Results of a 10-year analysis of Cabo Pulmo National Park (CPNP), published in the Public Library of Science (PLoS) ONE
journal, revealed that the total amount of fish in the reserve
ecosystem (the “biomass”) boomed more than 460 percent from 1999 to
2009. Citizens living around Cabo Pulmo, previously depleted by fishing,
established the park in 1995 and have strictly enforced its “no take”
restrictions.
“We could have never dreamt of such an
extraordinary recovery of marine life at Cabo Pulmo,” said National
Geographic Explorer-in-Residence Enric Sala, who started the study in
1999. “In 1999 there were only medium-sized fishes, but ten years later
it’s full of large parrotfish, groupers, snappers and even sharks.”

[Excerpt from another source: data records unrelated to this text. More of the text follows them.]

/-! ### Entries, the pager, firmware's instructions -/

/-- R47, R48, R379, R380, R383: ERET.resume restores the unit from its frame, at its record's address or at a, with budget b where it is not 0; ERET.end
makes it DONE with the cause in b; ERET.park leaves it FAULTED; each frees what it ends with. A notice gets a READY record of urgency 0.
A cause that the pager resolves makes its unit READY without a cause; one that it passes on makes it READY with the cause. A unit that
ERET parked, FAULTED, and that does not wait for the pager is released as a PARKED one is: that is log 68's (DEDUCED). -/
def Obligations.EntriesReturn : Prop :=
  (∀ (s : State) (v : VDev) (rpa : Nat), let x := s.me
    let r := x.record
    let vd := x.vd
    Accepts s accG → GuardOn s (modGuard x.pfx) → AtRest s s.cur → x.preemptReq = false → s.preempts = [] → s.vdev? vd = some v →
    (∀ (o : EAB) (f fpa : Nat), x.role = .entry .unit → FullS s [o.a, o.b] → RecordAndFrame s vd r rpa f fpa → recWord s vd r 1 = f → f ≠ 0 →
      (∀ n < 8, bit (leNat (memRead s.mem (fpa + 0x1620 + 8 * n) 8)) 63 = false) →
      (∀ n < 16, bits (leNat (memRead s.mem (fpa + 0x1360 + 8 * n) 8)) 47 6 = 0) → Memory.wf s.mem = true →
      let a := (x.getS o.a).toNat
      let b := (x.getS o.b).toNat
      a % 4 = 0 → a < 2 ^ 48 → b < 2 ^ 32 →
      ∃ t, exec (.eretResume o) s = .next t ∧ UnitRestored s t s.cur vd r fpa ∧
        t.me.pc = (if a = 0 then recWord s vd r 0 % 2 ^ 48 / 4 * 4 else a) ∧
        t.me.budget.toNat = (if b = 0 then recWord s vd r 4 % 2 ^ 32 else b) ∧ t.me.h = [] ∧
        recState t vd r = stRunning ∧ recCause t vd r = 0 ∧ recWord t vd r 1 = 0 ∧ bit (recWord t vd r 0) 59 = false ∧
        OnlyRecordAndFrame s t rpa rpa ∧ (∀ c, c ≠ s.cur → t.ctx c = s.ctx c) ∧
        t.vdev? vd = some { v with framePool := v.framePool ++ [f], stackPool := v.stackPool ++ [x.stkbase.toNat] }) ∧
    (∀ (f fpa : Nat), recWord s vd r 1 = f → MappedApart s vd r rpa [(rpa, 64)] → r % 64 = 0 → (f = 0 ∨ RecordAndFrame s vd r rpa f fpa) → r ≠ 0 →
      recordJobs s vd r = [] → Memory.wf s.mem = true →
      let freed : VDev := { v with
        framePool := v.framePool ++ (if f = 0 then [] else [f])
        stackPool := v.stackPool ++ (if f = 0 then [] else [leNat (memRead s.mem (fpa + 0x1458) 8) % 2 ^ 48 / 65536 * 65536])
        recPool := v.recPool ++ [r] }
      (∀ (o : EB) (c : Cause) (l : Launch) (k : Counter), x.role = .entry .unit → FullS s [o.b] → (x.getS o.b).toNat < 65536 →
        Cause.ofCode (x.getS o.b).toNat = some c → s.dying = [] → (∀ d, d ≠ s.cur → (s.ctx d).heldUnit ≠ some r) →
        let id := recLaunch s vd r
        s.launch? id = some l → kget? s.counters id = some k → k.waiters = [] → -(2 ^ 47) < k.value → k.value < 2 ^ 47 →
        ∃ t, exec (.eretEnd o) s = .next t ∧ CtxFreed x t.me none ∧ recState t vd r = stDone ∧ recCause t vd r = c.code ∧
          kget? t.counters id = some { k with value := k.value - 1 } ∧ t.launch? id = some { l with live := l.live.filter (fun q => q != r) } ∧
          t.vdev? vd = some freed ∧ OnlyRecordAndFrame s t rpa rpa ∧ ∀ d, d ≠ s.cur → t.ctx d = s.ctx d) ∧
      (∀ k : EntryKind, x.role = .entry k → k ≠ .unit → ∃ t, exec .eretPark s = .next t ∧ CtxFreed x t.me none ∧ t.vdev? vd = some freed ∧
        OnlyRecordAndFrame s t rpa rpa ∧ t.notices = s.notices.filter (fun n => !(n.record == r && n.vd == vd)) ∧ t.counters = s.counters)) ∧
    (x.role = .entry .unit → ∃ t, exec .eretPark s = .next t ∧ CtxFreed x t.me (if x.coresUnit then some r else none) ∧ SameBytes s t ∧
      t.counters = s.counters ∧ t.vdevs = s.vdevs ∧ ∀ c, c ≠ s.cur → t.ctx c = s.ctx c) ∧
    (∀ o : EAB, x.level < 2 → FullS s [o.a, o.b] → (x.getS o.a).toNat % 4 = 0 → (x.getS o.a).toNat < 2 ^ 48 → (x.getS o.b).toNat < 2 ^ 32 →
      Raises s (.eretResume o) .privilege none) ∧
    (x.level < 2 → Raises s .eretPark .privilege none)) ∧
  (∀ (s : State) (i r rpa : Nat) (rs : List Nat) (n : Notice) (v : VDev), s.broken = none → s.notices[i]? = some n → n.record = 0 →
    s.quiet n.vd = false → s.vdev? n.vd = some v → (s.job? n.jobid).isSome = true → v.recPool = r :: rs → MappedApart s n.vd r rpa [(rpa, 64)] → r % 64 = 0 →
    ∃ t, exec (.noticeRaise i) s = .next t ∧ t.notices = s.notices.set i { n with record := r } ∧
      t.walkers = s.walkers ++ [⟨r, n.vd, n.pier, false⟩] ∧ t.vdev? n.vd = some { v with recPool := rs } ∧
      (List.range 8).map (recWord t n.vd r) = [stReady * 2 ^ 48, 0, n.word2.toNat, pierY n.pier * 2 ^ 8 + pierX n.pier,
        n.cause.code * 2 ^ 32, 0, 0, 0] ∧ OnlyRecordAndFrame s t rpa rpa) ∧
  (∀ (s : State) (vd r rpa : Nat) (v : VDev), s.broken = none → s.vdev? vd = some v → MappedApart s vd r rpa [(rpa, 64)] → r % 64 = 0 →
    onContext s vd r = false → framePending s vd r = false →
    (waitsPager s vd r = true → s.frozen vd = false →
      let other := frameCause s vd r ≠ Cause.writeProtect.code
      ((other ∨ writeResolved s vd (frameAddr s vd r) = true) → ∃ t, exec (.pagerResolve (.unit vd r) (.resolved [])) s = .next t ∧
        BecomesReady s t vd r rpa (placeOf s vd r) 0) ∧
      ((other ∨ mayPassWrite s vd (frameAddr s vd r) = true) → mayPassPage s vd (frameAddr s vd r) = true → ∃ t, exec (.pagerResolve (.unit vd r) .passOn) s = .next t ∧
        BecomesReady s t vd r rpa (placeOf s vd r) (frameCause s vd r) ∧ (vd, r) ∈ t.taints)) ∧
    (∀ p, (recState s vd r = stParked ∨ recState s vd r = stFaulted ∧ waitsPager s vd r = false) → v.piers.contains p = true → v.quiesced = false →
      ∃ t, exec (.unitRelease vd r p) s = .next t ∧ BecomesReady s t vd r rpa p (recCause s vd r))) ∧
  (∀ (s : State) (c : Nat) (st : Stop), s.broken = none → (s.ctx c).stop = some st → (s.ctx c).pageWait = true →
    (st.cause ≠ .writeProtect ∨ writeResolved s (s.ctx c).vd st.faddr.toNat = true) →
    exec (.pagerResolve (.ctx c) (.resolved [])) s = .next (s.setCtx c { s.ctx c with pageWait := false, stop := none })) ∧
  (∀ (s : State) (p : Nat) (j : Job), s.broken = none → (s.pier p).owner = none →
    (s.pier p).jobs.filter (fun k => k.id == j.id) = [j] → j.status = .faulted → j.cause = .page → s.arrived = [] → s.remote = [] →
    ∃ t, exec (.pagerResolve (.job p j.id) (.resolved [])) s = .next t ∧ OnlyPier s t p ∧
      JobBecomes s t p j (if j.eng = .copy then { j with released := true } else { j with status := .running, cause := .none, faddr := 0 }))
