-- ==== Sys2Proof/Laws/State.lean ====
section
/-!
SUPPORT. What each update of a part of the state leaves as it was: one lemma per field.
-/
namespace Sys2Proof.Machine

/-! ### setCtx -/

@[simp] theorem State.setCtx_mem (s : State) (c : Nat) (x : Ctx) : (s.setCtx c x).mem = s.mem := rfl
@[simp] theorem State.setCtx_spad (s : State) (c : Nat) (x : Ctx) : (s.setCtx c x).spad = s.spad := rfl
@[simp] theorem State.setCtx_granEmpty (s : State) (c : Nat) (x : Ctx) : (s.setCtx c x).granEmpty = s.granEmpty := rfl
@[simp] theorem State.setCtx_truss (s : State) (c : Nat) (x : Ctx) : (s.setCtx c x).truss = s.truss := rfl
@[simp] theorem State.setCtx_acc (s : State) (c : Nat) (x : Ctx) : (s.setCtx c x).acc = s.acc := rfl
@[simp] theorem State.setCtx_norms (s : State) (c : Nat) (x : Ctx) : (s.setCtx c x).norms = s.norms := rfl
@[simp] theorem State.setCtx_poison (s : State) (c : Nat) (x : Ctx) : (s.setCtx c x).poison = s.poison := rfl
@[simp] theorem State.setCtx_cores (s : State) (c : Nat) (x : Ctx) : (s.setCtx c x).cores = s.cores := rfl
@[simp] theorem State.setCtx_piers (s : State) (c : Nat) (x : Ctx) : (s.setCtx c x).piers = s.piers := rfl
@[simp] theorem State.setCtx_decks (s : State) (c : Nat) (x : Ctx) : (s.setCtx c x).decks = s.decks := rfl
@[simp] theorem State.setCtx_vdevs (s : State) (c : Nat) (x : Ctx) : (s.setCtx c x).vdevs = s.vdevs := rfl
@[simp] theorem State.setCtx_jobs (s : State) (c : Nat) (x : Ctx) : (s.setCtx c x).jobs = s.jobs := rfl
@[simp] theorem State.setCtx_launches (s : State) (c : Nat) (x : Ctx) : (s.setCtx c x).launches = s.launches := rfl
@[simp] theorem State.setCtx_queues (s : State) (c : Nat) (x : Ctx) : (s.setCtx c x).queues = s.queues := rfl
@[simp] theorem State.setCtx_counters (s : State) (c : Nat) (x : Ctx) : (s.setCtx c x).counters = s.counters := rfl
@[simp] theorem State.setCtx_reuse (s : State) (c : Nat) (x : Ctx) : (s.setCtx c x).reuse = s.reuse := rfl
@[simp] theorem State.setCtx_reuseClock (s : State) (c : Nat) (x : Ctx) : (s.setCtx c x).reuseClock = s.reuseClock := rfl
@[simp] theorem State.setCtx_convs (s : State) (c : Nat) (x : Ctx) : (s.setCtx c x).convs = s.convs := rfl
@[simp] theorem State.setCtx_walkers (s : State) (c : Nat) (x : Ctx) : (s.setCtx c x).walkers = s.walkers := rfl
@[simp] theorem State.setCtx_stolen (s : State) (c : Nat) (x : Ctx) : (s.setCtx c x).stolen = s.stolen := rfl
@[simp] theorem State.setCtx_mesh (s : State) (c : Nat) (x : Ctx) : (s.setCtx c x).mesh = s.mesh := rfl
@[simp] theorem State.setCtx_ctrReqs (s : State) (c : Nat) (x : Ctx) : (s.setCtx c x).ctrReqs = s.ctrReqs := rfl
@[simp] theorem State.setCtx_sliceFaults (s : State) (c : Nat) (x : Ctx) : (s.setCtx c x).sliceFaults = s.sliceFaults := rfl
@[simp] theorem State.setCtx_notices (s : State) (c : Nat) (x : Ctx) : (s.setCtx c x).notices = s.notices := rfl
@[simp] theorem State.setCtx_dying (s : State) (c : Nat) (x : Ctx) : (s.setCtx c x).dying = s.dying := rfl
@[simp] theorem State.setCtx_taints (s : State) (c : Nat) (x : Ctx) : (s.setCtx c x).taints = s.taints := rfl
@[simp] theorem State.setCtx_places (s : State) (c : Nat) (x : Ctx) : (s.setCtx c x).places = s.places := rfl
@[simp] theorem State.setCtx_remote (s : State) (c : Nat) (x : Ctx) : (s.setCtx c x).remote = s.remote := rfl
@[simp] theorem State.setCtx_arrived (s : State) (c : Nat) (x : Ctx) : (s.setCtx c x).arrived = s.arrived := rfl
@[simp] theorem State.setCtx_seqs (s : State) (c : Nat) (x : Ctx) : (s.setCtx c x).seqs = s.seqs := rfl
@[simp] theorem State.setCtx_streams (s : State) (c : Nat) (x : Ctx) : (s.setCtx c x).streams = s.streams := rfl
@[simp] theorem State.setCtx_linksDown (s : State) (c : Nat) (x : Ctx) : (s.setCtx c x).linksDown = s.linksDown := rfl
@[simp] theorem State.setCtx_badPaths (s : State) (c : Nat) (x : Ctx) : (s.setCtx c x).badPaths = s.badPaths := rfl
@[simp] theorem State.setCtx_transfers (s : State) (c : Nat) (x : Ctx) : (s.setCtx c x).transfers = s.transfers := rfl
@[simp] theorem State.setCtx_counts (s : State) (c : Nat) (x : Ctx) : (s.setCtx c x).counts = s.counts := rfl
@[simp] theorem State.setCtx_shoots (s : State) (c : Nat) (x : Ctx) : (s.setCtx c x).shoots = s.shoots := rfl
@[simp] theorem State.setCtx_preempts (s : State) (c : Nat) (x : Ctx) : (s.setCtx c x).preempts = s.preempts := rfl
@[simp] theorem State.setCtx_advice (s : State) (c : Nat) (x : Ctx) : (s.setCtx c x).advice = s.advice := rfl
@[simp] theorem State.setCtx_leaseReqs (s : State) (c : Nat) (x : Ctx) : (s.setCtx c x).leaseReqs = s.leaseReqs := rfl
@[simp] theorem State.setCtx_accnts (s : State) (c : Nat) (x : Ctx) : (s.setCtx c x).accnts = s.accnts := rfl
@[simp] theorem State.setCtx_frameJobs (s : State) (c : Nat) (x : Ctx) : (s.setCtx c x).frameJobs = s.frameJobs := rfl
@[simp] theorem State.setCtx_relocs (s : State) (c : Nat) (x : Ctx) : (s.setCtx c x).relocs = s.relocs := rfl
@[simp] theorem State.setCtx_images (s : State) (c : Nat) (x : Ctx) : (s.setCtx c x).images = s.images := rfl
@[simp] theorem State.setCtx_dupRanges (s : State) (c : Nat) (x : Ctx) : (s.setCtx c x).dupRanges = s.dupRanges := rfl
@[simp] theorem State.setCtx_collapses (s : State) (c : Nat) (x : Ctx) : (s.setCtx c x).collapses = s.collapses := rfl
@[simp] theorem State.setCtx_collapseWaits (s : State) (c : Nat) (x : Ctx) : (s.setCtx c x).collapseWaits = s.collapseWaits := rfl
@[simp] theorem State.setCtx_exchanges (s : State) (c : Nat) (x : Ctx) : (s.setCtx c x).exchanges = s.exchanges := rfl
@[simp] theorem State.setCtx_hostPages (s : State) (c : Nat) (x : Ctx) : (s.setCtx c x).hostPages = s.hostPages := rfl
@[simp] theorem State.setCtx_storage (s : State) (c : Nat) (x : Ctx) : (s.setCtx c x).storage = s.storage := rfl
@[simp] theorem State.setCtx_rodFlows (s : State) (c : Nat) (x : Ctx) : (s.setCtx c x).rodFlows = s.rodFlows := rfl
@[simp] theorem State.setCtx_boots (s : State) (c : Nat) (x : Ctx) : (s.setCtx c x).boots = s.boots := rfl
@[simp] theorem State.setCtx_fuseVer (s : State) (c : Nat) (x : Ctx) : (s.setCtx c x).fuseVer = s.fuseVer := rfl
@[simp] theorem State.setCtx_fuseKey (s : State) (c : Nat) (x : Ctx) : (s.setCtx c x).fuseKey = s.fuseKey := rfl
@[simp] theorem State.setCtx_serial (s : State) (c : Nat) (x : Ctx) : (s.setCtx c x).serial = s.serial := rfl
@[simp] theorem State.setCtx_hosts (s : State) (c : Nat) (x : Ctx) : (s.setCtx c x).hosts = s.hosts := rfl
@[simp] theorem State.setCtx_tenantCfg (s : State) (c : Nat) (x : Ctx) : (s.setCtx c x).tenantCfg = s.tenantCfg := rfl
@[simp] theorem State.setCtx_inlet (s : State) (c : Nat) (x : Ctx) : (s.setCtx c x).inlet = s.inlet := rfl
@[simp] theorem State.setCtx_outlet (s : State) (c : Nat) (x : Ctx) : (s.setCtx c x).outlet = s.outlet := rfl
@[simp] theorem State.setCtx_flow (s : State) (c : Nat) (x : Ctx) : (s.setCtx c x).flow = s.flow := rfl
@[simp] theorem State.setCtx_inPower (s : State) (c : Nat) (x : Ctx) : (s.setCtx c x).inPower = s.inPower := rfl
@[simp] theorem State.setCtx_ownPrefix (s : State) (c : Nat) (x : Ctx) : (s.setCtx c x).ownPrefix = s.ownPrefix := rfl
@[simp] theorem State.setCtx_out (s : State) (c : Nat) (x : Ctx) : (s.setCtx c x).out = s.out := rfl
@[simp] theorem State.setCtx_nextUid (s : State) (c : Nat) (x : Ctx) : (s.setCtx c x).nextUid = s.nextUid := rfl
@[simp] theorem State.setCtx_broken (s : State) (c : Nat) (x : Ctx) : (s.setCtx c x).broken = s.broken := rfl
@[simp] theorem State.setCtx_cur (s : State) (c : Nat) (x : Ctx) : (s.setCtx c x).cur = s.cur := rfl
@[simp] theorem State.setCtx_agenda (s : State) (c : Nat) (x : Ctx) : (s.setCtx c x).agenda = s.agenda := rfl
@[simp] theorem State.setCtx_free (s : State) (c : Nat) (x : Ctx) : (s.setCtx c x).free = s.free := rfl

/-! ### setMe -/

@[simp] theorem State.setMe_mem (s : State) (x : Ctx) : (s.setMe x).mem = s.mem := rfl
@[simp] theorem State.setMe_spad (s : State) (x : Ctx) : (s.setMe x).spad = s.spad := rfl
@[simp] theorem State.setMe_granEmpty (s : State) (x : Ctx) : (s.setMe x).granEmpty = s.granEmpty := rfl
@[simp] theorem State.setMe_truss (s : State) (x : Ctx) : (s.setMe x).truss = s.truss := rfl
@[simp] theorem State.setMe_acc (s : State) (x : Ctx) : (s.setMe x).acc = s.acc := rfl
@[simp] theorem State.setMe_norms (s : State) (x : Ctx) : (s.setMe x).norms = s.norms := rfl
@[simp] theorem State.setMe_poison (s : State) (x : Ctx) : (s.setMe x).poison = s.poison := rfl
@[simp] theorem State.setMe_cores (s : State) (x : Ctx) : (s.setMe x).cores = s.cores := rfl
@[simp] theorem State.setMe_piers (s : State) (x : Ctx) : (s.setMe x).piers = s.piers := rfl
@[simp] theorem State.setMe_decks (s : State) (x : Ctx) : (s.setMe x).decks = s.decks := rfl
@[simp] theorem State.setMe_vdevs (s : State) (x : Ctx) : (s.setMe x).vdevs = s.vdevs := rfl
@[simp] theorem State.setMe_jobs (s : State) (x : Ctx) : (s.setMe x).jobs = s.jobs := rfl
@[simp] theorem State.setMe_launches (s : State) (x : Ctx) : (s.setMe x).launches = s.launches := rfl
@[simp] theorem State.setMe_queues (s : State) (x : Ctx) : (s.setMe x).queues = s.queues := rfl
@[simp] theorem State.setMe_counters (s : State) (x : Ctx) : (s.setMe x).counters = s.counters := rfl
@[simp] theorem State.setMe_reuse (s : State) (x : Ctx) : (s.setMe x).reuse = s.reuse := rfl
@[simp] theorem State.setMe_reuseClock (s : State) (x : Ctx) : (s.setMe x).reuseClock = s.reuseClock := rfl
@[simp] theorem State.setMe_convs (s : State) (x : Ctx) : (s.setMe x).convs = s.convs := rfl
@[simp] theorem State.setMe_walkers (s : State) (x : Ctx) : (s.setMe x).walkers = s.walkers := rfl
@[simp] theorem State.setMe_stolen (s : State) (x : Ctx) : (s.setMe x).stolen = s.stolen := rfl
@[simp] theorem State.setMe_mesh (s : State) (x : Ctx) : (s.setMe x).mesh = s.mesh := rfl
@[simp] theorem State.setMe_ctrReqs (s : State) (x : Ctx) : (s.setMe x).ctrReqs = s.ctrReqs := rfl
@[simp] theorem State.setMe_sliceFaults (s : State) (x : Ctx) : (s.setMe x).sliceFaults = s.sliceFaults := rfl
@[simp] theorem State.setMe_notices (s : State) (x : Ctx) : (s.setMe x).notices = s.notices := rfl
@[simp] theorem State.setMe_dying (s : State) (x : Ctx) : (s.setMe x).dying = s.dying := rfl
@[simp] theorem State.setMe_taints (s : State) (x : Ctx) : (s.setMe x).taints = s.taints := rfl
@[simp] theorem State.setMe_places (s : State) (x : Ctx) : (s.setMe x).places = s.places := rfl
@[simp] theorem State.setMe_remote (s : State) (x : Ctx) : (s.setMe x).remote = s.remote := rfl
@[simp] theorem State.setMe_arrived (s : State) (x : Ctx) : (s.setMe x).arrived = s.arrived := rfl
@[simp] theorem State.setMe_seqs (s : State) (x : Ctx) : (s.setMe x).seqs = s.seqs := rfl
@[simp] theorem State.setMe_streams (s : State) (x : Ctx) : (s.setMe x).streams = s.streams := rfl
@[simp] theorem State.setMe_linksDown (s : State) (x : Ctx) : (s.setMe x).linksDown = s.linksDown := rfl
@[simp] theorem State.setMe_badPaths (s : State) (x : Ctx) : (s.setMe x).badPaths = s.badPaths := rfl
@[simp] theorem State.setMe_transfers (s : State) (x : Ctx) : (s.setMe x).transfers = s.transfers := rfl
@[simp] theorem State.setMe_counts (s : State) (x : Ctx) : (s.setMe x).counts = s.counts := rfl
@[simp] theorem State.setMe_shoots (s : State) (x : Ctx) : (s.setMe x).shoots = s.shoots := rfl
@[simp] theorem State.setMe_preempts (s : State) (x : Ctx) : (s.setMe x).preempts = s.preempts := rfl
@[simp] theorem State.setMe_advice (s : State) (x : Ctx) : (s.setMe x).advice = s.advice := rfl
@[simp] theorem State.setMe_leaseReqs (s : State) (x : Ctx) : (s.setMe x).leaseReqs = s.leaseReqs := rfl
@[simp] theorem State.setMe_accnts (s : State) (x : Ctx) : (s.setMe x).accnts = s.accnts := rfl
@[simp] theorem State.setMe_frameJobs (s : State) (x : Ctx) : (s.setMe x).frameJobs = s.frameJobs := rfl
@[simp] theorem State.setMe_relocs (s : State) (x : Ctx) : (s.setMe x).relocs = s.relocs := rfl
@[simp] theorem State.setMe_images (s : State) (x : Ctx) : (s.setMe x).images = s.images := rfl
@[simp] theorem State.setMe_dupRanges (s : State) (x : Ctx) : (s.setMe x).dupRanges = s.dupRanges := rfl
@[simp] theorem State.setMe_collapses (s : State) (x : Ctx) : (s.setMe x).collapses = s.collapses := rfl
@[simp] theorem State.setMe_collapseWaits (s : State) (x : Ctx) : (s.setMe x).collapseWaits = s.collapseWaits := rfl
@[simp] theorem State.setMe_exchanges (s : State) (x : Ctx) : (s.setMe x).exchanges = s.exchanges := rfl
@[simp] theorem State.setMe_hostPages (s : State) (x : Ctx) : (s.setMe x).hostPages = s.hostPages := rfl
@[simp] theorem State.setMe_storage (s : State) (x : Ctx) : (s.setMe x).storage = s.storage := rfl
@[simp] theorem State.setMe_rodFlows (s : State) (x : Ctx) : (s.setMe x).rodFlows = s.rodFlows := rfl
@[simp] theorem State.setMe_boots (s : State) (x : Ctx) : (s.setMe x).boots = s.boots := rfl
@[simp] theorem State.setMe_fuseVer (s : State) (x : Ctx) : (s.setMe x).fuseVer = s.fuseVer := rfl
@[simp] theorem State.setMe_fuseKey (s : State) (x : Ctx) : (s.setMe x).fuseKey = s.fuseKey := rfl
@[simp] theorem State.setMe_serial (s : State) (x : Ctx) : (s.setMe x).serial = s.serial := rfl
@[simp] theorem State.setMe_hosts (s : State) (x : Ctx) : (s.setMe x).hosts = s.hosts := rfl
@[simp] theorem State.setMe_tenantCfg (s : State) (x : Ctx) : (s.setMe x).tenantCfg = s.tenantCfg := rfl
@[simp] theorem State.setMe_inlet (s : State) (x : Ctx) : (s.setMe x).inlet = s.inlet := rfl
@[simp] theorem State.setMe_outlet (s : State) (x : Ctx) : (s.setMe x).outlet = s.outlet := rfl
@[simp] theorem State.setMe_flow (s : State) (x : Ctx) : (s.setMe x).flow = s.flow := rfl
@[simp] theorem State.setMe_inPower (s : State) (x : Ctx) : (s.setMe x).inPower = s.inPower := rfl
@[simp] theorem State.setMe_ownPrefix (s : State) (x : Ctx) : (s.setMe x).ownPrefix = s.ownPrefix := rfl
@[simp] theorem State.setMe_out (s : State) (x : Ctx) : (s.setMe x).out = s.out := rfl
@[simp] theorem State.setMe_nextUid (s : State) (x : Ctx) : (s.setMe x).nextUid = s.nextUid := rfl
@[simp] theorem State.setMe_broken (s : State) (x : Ctx) : (s.setMe x).broken = s.broken := rfl
@[simp] theorem State.setMe_cur (s : State) (x : Ctx) : (s.setMe x).cur = s.cur := rfl
@[simp] theorem State.setMe_agenda (s : State) (x : Ctx) : (s.setMe x).agenda = s.agenda := rfl
@[simp] theorem State.setMe_free (s : State) (x : Ctx) : (s.setMe x).free = s.free := rfl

The most striking result of the paper,
the authors say, is that fish communities at a depleted site can recover
up to a level comparable to remote, pristine sites that have never been
fished by humans.
“The study’s results are surprising in
several ways,” said Octavio Aburto-Oropeza, a Scripps postdoctoral
researcher, World Wildlife Fund Kathryn Fuller fellow and lead author of
the study. “A biomass increase of 463 percent in a reserve as large as
Cabo Pulmo (71 square kilometers) represents tons of new fish produced
every year. No other marine reserve in the world has shown such a fish
recovery.”
The paper notes that factors such as the
protection of spawning areas for large predators have been key to the
reserve’s robustness. Most importantly, local enforcement, led by the
determined action of a few families, has been a major factor in the
park’s success. Boat captains, dive masters and other locals work to
enforce the park’s regulations and share surveillance, fauna protection
and ocean cleanliness efforts.
We believe that the success of CPNP is
greatly due to local leadership, effective self-enforcement by local
stakeholders, and the general support of the broader community,” the
authors note in their report.
Strictly enforced marine reserves have
been proven to help reduce local poverty and increase economic benefits,
the researchers say. Cabo Pulmo’s marine life recovery has spawned
eco-tourism businesses, including coral reef diving and kayaking, making
it a model for areas depleted by fishing in the Gulf of California and
elsewhere.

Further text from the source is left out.